20 donneuses et 50 mères porteuses pour un seul bébé
Le calcul est simple : une donneuse peut produire environ vingt ovules fertiles après un mois de traitement hormonal. Partons du principe que cinq seulement de ces ovules puissent se transformer en embryons clonés et viables, que deux soient transplantés sur chaque mère de substitution et qu’un embryon sur cent survive jusqu’à la naissance, autant de suppositions raisonnables fondées sur les données tirées d’expériences sur les animaux, toujours selon les scientifiques. Cela signifie qu’avec vingt donneuses et cinquante mères porteuses on a largement de quoi produire un clone humain. Ces chiffres ont amené certains experts à une conclusion surprenante : si l’on considère généralement les groupes religieux comme les adversaires les plus acharnés du clonage humain, c’est peut-être bien une secte qui, en fin de compte, constituera l’équipe idéale pour y parvenir. D’après les spécialistes, les humains seraient peut-être encore plus faciles à cloner que les autres animaux parce que la chimie de la reproduction humaine est parfaitement maîtrisée. « Des gens qui ont l’expérience de la fécondation in vitro seraient probablement à même de le faire », suppute Michael West, directeur de l’Advanced Cell Technology, une entreprise de biotechnologie du Massachusetts qui rejette le clonage humain à des fins de reproduction, mais clone des cellules d’embryons humains dans l’espoir de développer des traitements médicaux. « Tout est indiqué dans les publications scientifiques. Ça n’a rien d’ultrasecret. »
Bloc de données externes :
-- ==== Sys2Proof/Tests/Slice0.lean ====
section
/-! SUPPORT. Tests: ill-formed commands refused, the worked examples of spec/ and hand calculations from its tables, and states that meet
the hypotheses of the statements. -/

namespace Sys2Proof.Tests

set_option Elab.async false

open Sys2Proof.Machine

/-! ## Helpers -/

/-- The part after one command. -/
def run (i : Instr) (d : Device) : Device :=
  match exec i ⟨[], d⟩ with
  | .next t => t.dev
  | _ => d

/-- The part after commands in turn. -/
def runs (is : List Instr) (d : Device) : Device := is.foldl (fun d i => run i d) d

/-- The result code and the value of the reply that pends at a port. -/
def answer (d : Device) (p : Port) : Option (Nat × Int) := (d.link p).pending.map fun r => (r.result.code, r.value.toInt)

/-- The result code alone, where the value is free. -/
def code (d : Device) (p : Port) : Option Nat := (d.link p).pending.map (·.result.code)

/-- Frames with their check computed. -/
def item (kind table index : Byte) (v : Int) : ItemFrame :=
  ⟨table, index, BitVec.ofInt 32 v, crc8 (Frame.body ⟨kind, table, index, BitVec.ofInt 32 v, 0⟩)⟩

def value (kind table index : Byte) (v : Int) : ValueFrame :=
  ⟨BitVec.ofInt 32 v, crc8 (Frame.body ⟨kind, table, index, BitVec.ofInt 32 v, 0⟩)⟩

def arg (n : Byte) (v : Int) : ServiceFrame :=
  ⟨0, BitVec.ofInt 32 v, crc8 (Frame.body ⟨3, 0, n, BitVec.ofInt 32 v, 0⟩)⟩

def nopFrame (kind table index : Byte) (v : Int) : Frame :=
  ⟨kind, table, index, BitVec.ofInt 32 v, crc8 (Frame.body ⟨kind, table, index, BitVec.ofInt 32 v, 0⟩)⟩

/-- The reset part with every port IN_STANDING. -/
def base : Device :=
  { Device.reset with
    sdm := ⟨.all { PortStanding.reset with standing := .inStanding }⟩
    du := { Du.reset with siteStanding := .inStanding, source := .site } }

/-- The part with a port's standing. -/
def withStanding (p : Port) (st : Standing) (d : Device) : Device := d.modPort p fun r => { r with standing := st }

/-- The part with a switch's state. -/
def withState (n : SwitchId) (st : SwitchState) (d : Device) : Device := d.modSw n fun r => { r with state := st }

/-! ## Ill-formed commands (WellFormed) -/

def record (n : Nat) (v : Int) : ScanRecord := ⟨0, List.replicate n ⟨v, v, some 250⟩, 0, 7600, 0, false⟩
Le clonage implique la production d’un jumeau génétique à partir d’une cellule unique, comme une cellule de l’épiderme, prélevée sur un adulte. Depuis que des scientifiques écossais ont annoncé la naissance de la brebis Dolly, en 1997, premier mammifère cloné à partir d’un adulte, on a cloné du bétail, des souris et des cochons. La technique la plus simple consiste à avoir recours à un choc électrique pour fusionner une cellule de l’épiderme de l’animal que l’on souhaite cloner à un ovule dont les gènes ont été retirés. Cette cellule fusionnée commence à se transformer en un embryon génétiquement identique au donneur, et cet embryon est ensuite transplanté dans l’utérus d’une mère porteuse.